If Switch 2 is for 2024 what Switch 1 was for early 2017 (top end mobile chipset), that will be more than fine. If Nintendo put a shit chip in there for Switch 1 that was like 1/3 the speed, the system would have sold less than the 3DS IMO, a large part of the appeal is that it can play big, console style games along with other types of games together on one platform. 

Dude the switch sales started exploding in 2020 and when the hardware was already extremely dated even as mobile chipset . I don' see a huge part of the appeal is playing big consoles games as none of those have even cracked 5 million, i think the appeal was the hardware could actually do nintendo games justice on a handheld and can alos be played at home, if anything switch  really proves it's user base could care less about graphics as its still selling great while being extremely dated tech since 2020 and many have the big console games don't even come to switch.

Last edited by zeldaring - on 11 February 2024

zeldaring said:
Soundwave said:

The Wii could get away with having low end hardware because they had a freaking revolution for a controller that rendered the hardware irrelevant. 

It's like saying "well my mom was a supermodel, so that means I get to be a supermodel too" ... yeah well hold the phone for a second there, first of all, are you even good looking? If the answer is actually you ended up just being average looking, well then no, you're not going to have the same career your parent did, sorry to break reality to you. 

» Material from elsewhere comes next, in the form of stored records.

-- ==== Sys2Proof/Machine/State.lean ====
section
/-! DEFINITION. The engine's state (10_state.md R20 to R47) as plain data, the causes of its faults
(60_exceptions.md R281), the model's own stops, and the state after reset (R47). -/

namespace Sys2Proof.Machine

/-- The causes of R281 other than "none". -/
inductive Cause where
  | badMagic
  | unknownBlock
  | badSeparator
  | truncated
  | lzwDrift
  | badCodeSize
  | lzwEmptyPrefix
  | pixelCount
  | noColorTable
  | frameOutsideCanvas
  | colorIndexRange
  | badCommand
  deriving DecidableEq, Repr

/-- The control phase `PHASE` (R29). -/
inductive Phase where
  | idle
  | header
  | lsd
  | gct
  | block
  | image
  | extension
  | composite
  | done
  | faulted
  deriving DecidableEq, Repr

/-- `LZW_STATUS` (R39). -/
inductive LzwStatus where
  | idle
  | running
  | eoi
  | exhausted
  deriving DecidableEq, Repr

/-- `STATUS` (R25): its five flags; bits 7:5 are hard-wired to 0 and hold nothing (log 11). -/
structure Status where
  busy : Bool
  done : Bool
  fault : Bool
  resultValid : Bool
  driftWarn : Bool
  deriving DecidableEq, Repr

/-- A stored frame (R35). `lct` is absent where the frame defers to the global table. -/
structure Frame where
  left : Half
  top : Half
  width : Half
  height : Half
  flags : Byte
  lct : Option (List Rgb)
  minCodeSize : Byte
  idx : List Byte
  deriving DecidableEq, Repr

/-- A stored extension (R36). -/
structure Extension where
  label : Byte
  data : List Byte
  deriving DecidableEq, Repr

/-- The result store (R31 to R36). `gct` is present exactly when `GCT_VALID = 1`; `N_FRAMES` and `N_EXTS`
are the lengths of `frames` and `exts` (log 10). -/
structure GifImage where
  version : BitVec 24
  lsdWidth : Half
  lsdHeight : Half
  lsdFlags : Byte
  bgIndex : Byte
  aspect : Byte
  gct : Option (List Rgb)
  frames : List Frame
  exts : List Extension
  deriving DecidableEq, Repr

/-- The LZW registers and dictionary (R30, R39, R40). A code that `dict` does not list holds no value.
`runs` is the list of runs (R217); `code` and `p0` are the locals of R200 that live between a fetch and the
step that handles the code (log 9). -/
structure Lzw where
  codeSize : Nat
  clearCode : Nat
  eoiCode : Nat
  codeLen : Nat
  nextCode : Nat
  last : List Byte
  dict : List (Nat × List Byte)
  byteIdx : Nat
  bitOff : Nat
  out : List Byte
  runs : List (List Byte)
  status : LzwStatus
  code : Nat
  p0 : Nat
  deriving DecidableEq, Repr

/-- The result a byte-source primitive returns to its caller (R141 to R144; log 9). -/
inductive Ret where
  | none
  | byte (b : Byte)
  | half (v : Half)
  | bytes (bs : List Byte)
  deriving DecidableEq, Repr

/-- A pending line of the pseudocode of the running command (log 1). -/
inductive Line where
  /-- Call an operation that is selected by position or by its caller. -/
  | run (i : Instr)
  /-- `PHASE <- p` in `DEMUX` (R160). -/
  | setPhase (p : Phase)
  /-- Select an operation by the bytes at a decode point and call it. -/
  | decodeAt (p : Point)
  /-- The head of the block loop of `DEMUX` (R160). -/
  | blockLoop
  /-- The last two lines of `EXT.BLOCK` (R190). -/
  | storeExt
  /-- The head of the loop of `LZW.RUN` (R200, R204). -/
  | lzwNext
  /-- Classify the fetched code (R117). -/
  | lzwClassify
  /-- The last line of `CMD.LOAD` (R263). -/
  | endLoad
  /-- The head of the loops of `CMP.FRAME(k)` at row `r`, column `c` (R240). -/
  | pixelLoop (k r c : Nat)
  /-- The last line of `CMD.COMPOSITE` (R264). -/
  | endComposite
  deriving DecidableEq, Repr

/-- Byte memory: (address, byte) pairs with strictly rising addresses; an address that is not listed holds
no byte (log 5). -/
abbrev Memory := List Host.Cell

/-- The engine's state (R20), with the launch parameters `SRC` and `FB` it works on. -/
structure State where
  -- host-visible registers (R22 to R26)
  cmd : Byte
  arg : Nat
  cfg : Byte
  status : Status
  faultKind : Byte
  faultCause : Byte
  faultPos : Nat
  faultAux : Nat
  -- cursor and phase (R27, R29)
  pos : Nat
  phase : Phase
  -- result store (R31)
  img : GifImage
  -- working registers of the block being parsed (R37, R38)
  acc : List Byte
  sbLen : Byte
  cur : Frame
  mcsPos : Nat
  curLabel : Byte
  peeked : Byte
  -- LZW registers and dictionary (R39)
  lzw : Lzw
  -- compositor (R43), and the locals CT and n of R240 (log 9)
  row : Nat
  col : Nat
  ct : List Rgb
  ctLen : Nat
  -- buffers (R44): the source stream, SRC_LEN its length, and the output buffer
  src : List Byte
  fb : Memory
  -- the model's own: a COMPOSITE has faulted since `FB` was last filled (R330 item 6; log 26)
  fbStale : Bool
  -- the model's own: pending lines (log 1) and the last returned result (log 9)
  ctl : List Line
  ret : Ret
  deriving DecidableEq, Repr

/-- The model's own stops, none of them a fault of R281 (those are taken as next states, log 2). Each stands
where a rule says that the case cannot arise or that the thing read does not exist, and each is safe: the model
stops, it invents nothing (log 18). -/
inductive Fault where
  /-- `step`, with `BUSY = 1` and no pending line: no run reaches it. Safe. -/
  | noPendingLine
  /-- `LZW.FETCH` with fewer than `CODE_LEN` bits left: R115 defines no code then. Safe. -/
  | noCodeBits
  /-- `LZW.LIT`, `LZW.KNOWN`: the dictionary entry holds no value (R40). Safe. -/
  | noDictEntry (code : Nat)
  /-- `CMP.FRAME`, `CMP.SELECT`, `CMP.CHECK`, `CMP.PIX`: frame `k` does not exist (R35). Safe. -/
  | noFrame (k : Nat)
  /-- `CMP.SELECT`: the frame's flags announce a local table that the frame does not hold (R35); `CMP.PIX`:
  the table holds no such entry (R34). Safe. -/
  | noTableEntry (i : Nat)
  /-- `CMP.PIX`: `IDX` has no byte at that offset (R242 says it always has). Safe. -/
  | noIndexByte (i : Nat)
  /-- `CMP.PIX`: the address lies outside `FB` (R78, R241). Safe. -/
  | outsideFb (a : Nat)
  deriving DecidableEq, Repr

/-- Why the model refuses a move. -/
inductive Refusal where
  /-- An instruction without a meaning; no arm of `exec` answers with it. Safe. -/
  | notModelled (mnemonic : String)
  /-- A host move on `CMD` (other than RESET), `ARG`, `CFG`, `SRC` or `FB` while `BUSY = 1` or a command waits in
  `CMD`: the model gives the host no such move (R81, R262, U10, U11). Raised by `CMD.LOAD`, `CMD.COMPOSITE`,
  `CMD.RESERVED` run while busy and by the host port. Safe. -/
  | hostBusy
  /-- A read of the result store while `RESULT_VALID = 0` or out of the host's turn (R31, R81, U12), by the host
  port. Safe. -/
  | resultInvalid
  /-- A buffer supplied as `FB`, or one that COMPOSITE would work on, whose length is not
  `LSD_WIDTH * LSD_HEIGHT * 3` (R324, R330 item 5, U15), by the host port. Safe. -/
  | fbLength
  /-- A host read of `FB`, or a COMPOSITE on it, after a COMPOSITE fault and before `FB` has been filled again (R330
  item 6; log 26), by the host port. Safe. -/
  | fbStale
  /-- A host access to an offset at which `FB` has no byte (R44; log 5), by the host port. Safe. -/
  | outsideFb
  deriving DecidableEq, Repr

/-- The outcome of one operation or step. -/
abbrev Out := Host.Outcome State Fault Refusal

/-- `STATUS = 0x00` (R47). -/
def Status.reset : Status := ⟨false, false, false, false, false⟩

/-- A frame record of zeros, without a table and without pixels (log 3). -/
def Frame.zero : Frame := ⟨0, 0, 0, 0, 0, none, 0, []⟩

/-- The result store "constructed empty" (R31, R47; the unspecified registers are zero, log 3). -/
def GifImage.empty : GifImage := ⟨0, 0, 0, 0, 0, 0, none, [], []⟩

/-- `LZW_STATUS = IDLE` (R47); the other LZW registers are unspecified and zero, and no dictionary entry
holds a value (log 3). -/
def Lzw.reset : Lzw := ⟨0, 0, 0, 0, 0, [], [], 0, 0, [], [], .idle, 0, 0⟩

/-- The state after power-on reset (R47, R320): the values the spec states, and zero for the registers it
leaves unspecified (log 3); no source stream supplied (log 6), no output buffer supplied (log 5). -/
def State.reset : State :=
  { cmd := 0, arg := 0, cfg := 0, status := .reset
    faultKind := 0, faultCause := 0, faultPos := 0, faultAux := 0
    pos := 0, phase := .idle
    img := .empty
    acc := [], sbLen := 0, cur := .zero, mcsPos := 0, curLabel := 0, peeked := 0
    lzw := .reset
    row := 0, col := 0, ct := [], ctLen := 0
    src := [], fb := [], fbStale := false
    ctl := [], ret := .none }

end Sys2Proof.Machine
end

They were able to get away with things with the Wii and DS that they cannot get away with in the current market, even as is, the Switch 2 will have to be a massive upgrade over the Switch 1, not just a little one, otherwise people are going to say "nah, don't need it", unless they have some kind of incredible game play innovation ... but as I said above that's hard to have. 

Those kinds of things, like the Wiimote, are R&D miracles that happen maybe once every 20-30 years if you're lucky, Nintendo hit it big twice on touch/motion controls, but as we saw with 3DS and Wii U, they weren't able to replicate that success because hardware gimmicks don't work linearly like that. Just because you did it once or even twice, there is no guarantee your third and fourth attempts will yield the same result. 

If Switch 2 is for 2024 what Switch 1 was for early 2017 (top end mobile chipset), that will be more than fine. If Nintendo put a shit chip in there for Switch 1 that was like 1/3 the speed, the system would have sold less than the 3DS IMO, a large part of the appeal is that it can play big, console style games along with other types of games together on one platform. 

Dude the switch sales started exploding in 2020 and when the hardware was already extremely dated even as mobile chipset . I don' see a huge part of the appeal is playing big consoles games as none of those have even cracked 5 million, i think the appeal was the hardware could actually do nintendo games justice on a handheld and can alos be played at home, if anything switch  really proves it's user base could care less about graphics as its still selling great while being extremely dated tech since 2020.

Nintendo just has to hope another pandemic comes along right when they're releasing the next Animal Crossing. 

Fact is linear hardware upgrades have been hard for Nintendo, even SNES from NES was more of a pain in the ass than they bargained for I think, in the US a lot of people did the whole "well Super Mario World doesn't look much better than Mario 3" for a while and then they got into an unexpected mud fight with Sega which seemed dead to rights just a couple of years earlier. 

For a linear hardware upgrade to work (when you don't have a Wii or DS touch monopoly miracle) you basically have to upgrade the hardware very well. 

Because otherwise people will just go "wait ... what's so great about this? I already have a Switch". No hardware manufacturer in the history of this business has been able to do a linear hardware upgrade that was a mediocre hardware upgrade unless they had some miracle control gimmick. 

Which frankly I don't think Nintendo has. Switch 2 is just going to be a Switch 1 with a graphics upgrade. As such, the graphics upgrade has to be pretty substantial, it can't be half assed.